• _WHAT YOU NEED TO DO_
In the records that follow, the lines from the one containing "def homeOf (h" to the one containing "def World.setFlight (w", inclusive, are to be given again exactly.

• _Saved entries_
====================
/-- An event that a rewind to cycle `r` discards with its operation, one still in flight, or a TRAP that issues again (R339). -/
def World.eventGone (w : World) (gid r : Nat) (e : EventTrap) : Bool :=
  (e.cause == 15 && r ≤ e.issue) ||
    w.flights.any (fun f => f.goneBy gid (some r) && !f.sup && f.core == e.core && f.issue == e.issue && f.pos == e.pos)
/-- The events that stay pending over a rewind are due when TTC resumes, each at a later stop (R381). DEDUCED: those whose operation
is not discarded (log 78). -/
def World.stillDue (w : World) (gid r : Nat) (l : List EventTrap) : List EventTrap :=
  (l.filter (fun e => !w.eventGone gid r e)).map (fun e => { e with due := min e.due r })
/-- RSTRT: every member rewinds to its restart point (R336, R339), and what is pending of operations that it keeps stays so (R381). Pod operations that have left come before every bundle issued
from then on (R282). -/
def World.rstrt (w : World) (core : Nat) : World :=
  let gid := w.gangOf core
  let c := w.core core
  let g := w.gang gid
  match c.rstvalid, c.restart with
  | true, some r =>
    let w1 := rewindAll (rewindLeases (w.discard gid (some r.ttc) false) g.members) g.members
    let w2 := (dropFills w1 (w.flights.filter (fun f => f.goneBy gid (some r.ttc)))).modHub (fun h =>
      { h with podOut := h.podOut.map (fun p => if p.gang == gid then { p with after := 0 } else p) })
    (w2.modGang gid (fun g => { g with stat := .running, ttc := r.ttc, scanBase := r.scanBase,
                                       events := w.stillDue gid r.ttc g.events })).restartGap gid
  | _, _ => w.endTask gid 2 c.cause c.trapinfo c.trappc core

/-! ## Leases and homes (R196, R199-R201) -/

/-- Rights: 0 read, 1 write, 2 atomic, 3 board (R194, R200). -/
def Rle.grants (e : Rle) (right : Nat) : Bool :=
  if right == 0 then e.rd else if right == 1 then e.wr else if right == 2 then e.at_ else e.cb
def Rle.lo (e : Rle) : Nat := e.vbase * 2 ^ 16
def Rle.hi (e : Rle) : Nat := (e.vbase + e.pages) * 2 ^ 16
def Rle.covers (e : Rle) (va : Nat) : Bool := e.lo ≤ va && va < e.hi
/-- The run lies at these machine addresses. -/
def Rle.pa (e : Rle) (va : Nat) : Nat := e.pbase * 2 ^ 16 + (va - e.lo)
/-- The entries of a die that are a gang's (R200). -/
def entriesOf (w : World) (die gid ten : Nat) : List Rle :=
  (w.die die).rlt.filter (fun e => e.gang == gid && e.ten == ten && e.pages != 0)
def World.entries (w : World) (core : Nat) : List Rle :=
  entriesOf w (dieOf core) (w.gangOf core) (w.tenOf core)
/-- The entry that one access hits: its right granted and every byte within the run (R200). -/
def hit (es : List Rle) (va n right : Nat) : Option Rle :=
  es.find? (fun e => e.covers va && va + n ≤ e.hi && e.grants right)
/-- The lowest byte of a span that no entry with the right covers (R200). -/
def uncovered (es : List Rle) (right : Nat) (va stop : Nat) : Nat → Option Nat
  | 0 => if va < stop then some va else none
  | fuel + 1 =>
    if stop ≤ va then none
    else
      match es.find? (fun e => e.covers va && e.grants right) with
      | some e => uncovered es right e.hi stop fuel
      | none => some va
/-- `TRAPINFO` of a LEASE trap at a byte (R200). -/
def leaseInfo (es : List Rle) (va right : Nat) : Nat :=
  va % 2 ^ 48 + right * 2 ^ 48 + bit (es.any (fun e => e.covers va)) * 2 ^ 50
/-- The index of a granule in an interleave set (R196). -/
def homeIndex (n8 : Bool) (pa : Nat) : Nat :=
  if n8 then field 14 12 pa ^^^ field 17 15 pa ^^^ field 20 18 pa
  else field 13 12 pa ^^^ field 15 14 pa ^^^ field 17 16 pa ^^^ field 19 18 pa
def setMember (iset pa : Nat) : Nat :=
  let i := homeIndex (bitOf 0 iset) pa
  iset / 2 ^ (4 + 4 * i) % 16
/-- The home of a byte by its run's placement (R196). DESIGN CHOICE: R16 gives each home a capacity and no rule says what a machine
address beyond it names; the model holds a byte at every address, with no bound for a home (log 60). -/
def homeOf (h : Hub) (place home pa : Nat) : Nat :=
  match place with
  | 0 => setMember h.iseta pa
  | 1 => setMember h.isetb pa
  | 2 => home
  | _ => 8
/-- A machine address of the pod window (R369). -/
def podPa (e : Rle) (pa : Nat) : Bool := e.place == 3 && bitOf 51 pa
/-- An access through an entry. -/
def accOf (w : World) (e : Rle) (va n : Nat) : Acc :=
  let pa := e.pa va
  { va := va, pa := pa, n := n, home := homeOf w.hub e.place e.home pa, lid := e.lid, pod := podPa e pa }

/-! ## Operations in flight -/

/-- An operation of the slot being issued, in flight from now. -/
def World.fly (w : World) (start posted doneAt : Nat) (op : FOp) (accs : List Acc) (src : List Byte) : World :=
  { w with
    flights := w.flights ++ [{
      id := w.nextId, gang := w.gangOf w.cur.core, core := w.cur.core, pos := w.cur.pos, issue := w.cur.issue,
      sup := w.cur.sup, toSup := w.cur.sup, start := start, posted := posted, done := doneAt, op := op, accs := accs, src := src,
      got := [], badParts := [], parts := [], lines := [], hops := [], res := 0, flags := 0, arrived := false, held := false,
      refusals := 0, retryAt := none, down := false }],
    nextId := w.nextId + 1 }
def World.flight? (w : World) (id : Nat) : Option Flight := w.flights.find? (fun f => f.id == id)
def World.setFlight (w : World) (f : Flight) : World :=
  { w with flights := w.flights.map (fun x => if x.id == f.id then f else x) }
def World.dropFlight (w : World) (id : Nat) : World :=
  { w with flights := w.flights.filter (fun x => x.id != id) }
/-- The kind code of R285 [40:37]. -/
def FOp.kind : FOp → Nat
  | .gload .. | .gstore => 0
  | .gamo .. => 1
  | .eng _ => 2
  | .ifill .. => 3
  | .signal _ => 4
  | .bar .. | .deq .. | .launch _ => 5
  | .send .. => 6
  | .roster .. | .car _ => 7
  | _ => 8
def isSend : FOp → Bool
  | .send .. => true
  | _ => false
/-- Commands held by the block-transfer engine of a core's quota (R210). -/
def isEng : FOp → Bool
  | .eng _ => true
  | _ => false
def isCar : FOp → Bool
  | .car _ => true
  | _ => false
/-- The clock that a slot's latencies count: TTC, or handler cycles (R334). -/
def World.clock (w : World) (gid : Nat) (sup : Bool) : Nat :=
  if sup then (w.gang gid).hcyc else (w.gang gid).ttc

/-! ## The release check and FENCE (R244, R279, R284, R285) -/

/-- What an operation's effects can touch: 0 core, 1 gang, 2 die, 3 package, 4 pod (R279). -/
def Flight.reach (f : Flight) : Nat :=
  match f.op with
  | .gload .. | .gstore | .gamo .. | .signal _ | .ifill .. =>
      if f.accs.any (fun a => a.pod) then 4 else if f.accs.all (fun a => a.home == dieOf f.core) then 2 else 3
  | .eng c =>
      if c.dst != .glb && c.src != .glb then 1
      else if f.accs.all (fun a => a.home == dieOf f.core) then 2 else 3
  | .send .. => 1
  | .bar .. | .deq .. | .launch _ | .car _ | .roster .. => 3
  | _ => 1
/-- The time a promise judges an operation by: C for an engine command (R284). -/
def Flight.promised (f : Flight) : Nat := if isEng f.op then f.done else f.posted
/-- The forms that the release check covers (R244). -/
def Flight.released (f : Flight) : Bool :=
  match f.op with
  | .gload .. | .gstore | .gamo .. | .ifill .. | .signal _ => true
  | .eng c => c.dst == .glb || c.src == .glb
  | _ => false
/-- The latest of some times, with its kind. -/
def latest : List (Nat × Nat) → Nat × Nat
  | [] => (0, 0)
  | e :: r => let l := latest r; if l.1 ≤ e.1 then e else l
/-- `TRAPINFO` of a FENCE trap (R285). -/
def fenceInfo (m issue scope kind : Nat) (release : Bool) : Nat :=
  min (m - issue) 0xFFFFFFFF + scope * 2 ^ 33 + bit release * 2 ^ 36 + kind * 2 ^ 37
/-- A time of the task's clock as the slot's level counts it: in a handler TTC stands still (R334). -/
def World.asDue (w : World) (sup : Bool) (t : Nat) : Nat :=
  if w.cur.sup && !sup then w.cur.issue + (t - (w.gangAt w.cur.core).ttc) else t
/-- The operations of the slot's core issued before it; in a handler, the task's too. -/
def World.earlier (w : World) : List Flight :=
  w.flights.filter (fun f => f.core == w.cur.core && f.gang == w.gangOf w.cur.core &&
    (if w.cur.sup then !f.sup || f.issue < w.cur.issue else !f.sup && priorTo w.cur.issue f.issue f.pos))
/-- The release check's trap, if it fails (R244). -/
def World.releaseFails (w : World) : Option Nat :=
  let l := latest ((w.earlier.filter Flight.released).map (fun f => (w.asDue f.sup f.promised, f.op.kind)))
  if w.cur.issue < l.1 then some (fenceInfo l.1 w.cur.issue 3 l.2 true) else none

end Sys2Proof.Machine
end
====================
• _YOUR SOLUTION_
def homeOf (h : Hub) (place home pa : Nat) : Nat :=
  match place with
  | 0 => setMember h.iseta pa
  | 1 => setMember h.isetb pa
  | 2 => home
  | _ => 8
/-- A machine address of the pod window (R369). -/
def podPa (e : Rle) (pa : Nat) : Bool := e.place == 3 && bitOf 51 pa
/-- An access through an entry. -/
def accOf (w : World) (e : Rle) (va n : Nat) : Acc :=
  let pa := e.pa va
  { va := va, pa := pa, n := n, home := homeOf w.hub e.place e.home pa, lid := e.lid, pod := podPa e pa }

/-! ## Operations in flight -/

/-- An operation of the slot being issued, in flight from now. -/
def World.fly (w : World) (start posted doneAt : Nat) (op : FOp) (accs : List Acc) (src : List Byte) : World :=
  { w with
    flights := w.flights ++ [{
      id := w.nextId, gang := w.gangOf w.cur.core, core := w.cur.core, pos := w.cur.pos, issue := w.cur.issue,
      sup := w.cur.sup, toSup := w.cur.sup, start := start, posted := posted, done := doneAt, op := op, accs := accs, src := src,
      got := [], badParts := [], parts := [], lines := [], hops := [], res := 0, flags := 0, arrived := false, held := false,
      refusals := 0, retryAt := none, down := false }],
    nextId := w.nextId + 1 }
def World.flight? (w : World) (id : Nat) : Option Flight := w.flights.find? (fun f => f.id == id)
def World.setFlight (w : World) (f : Flight) : World :=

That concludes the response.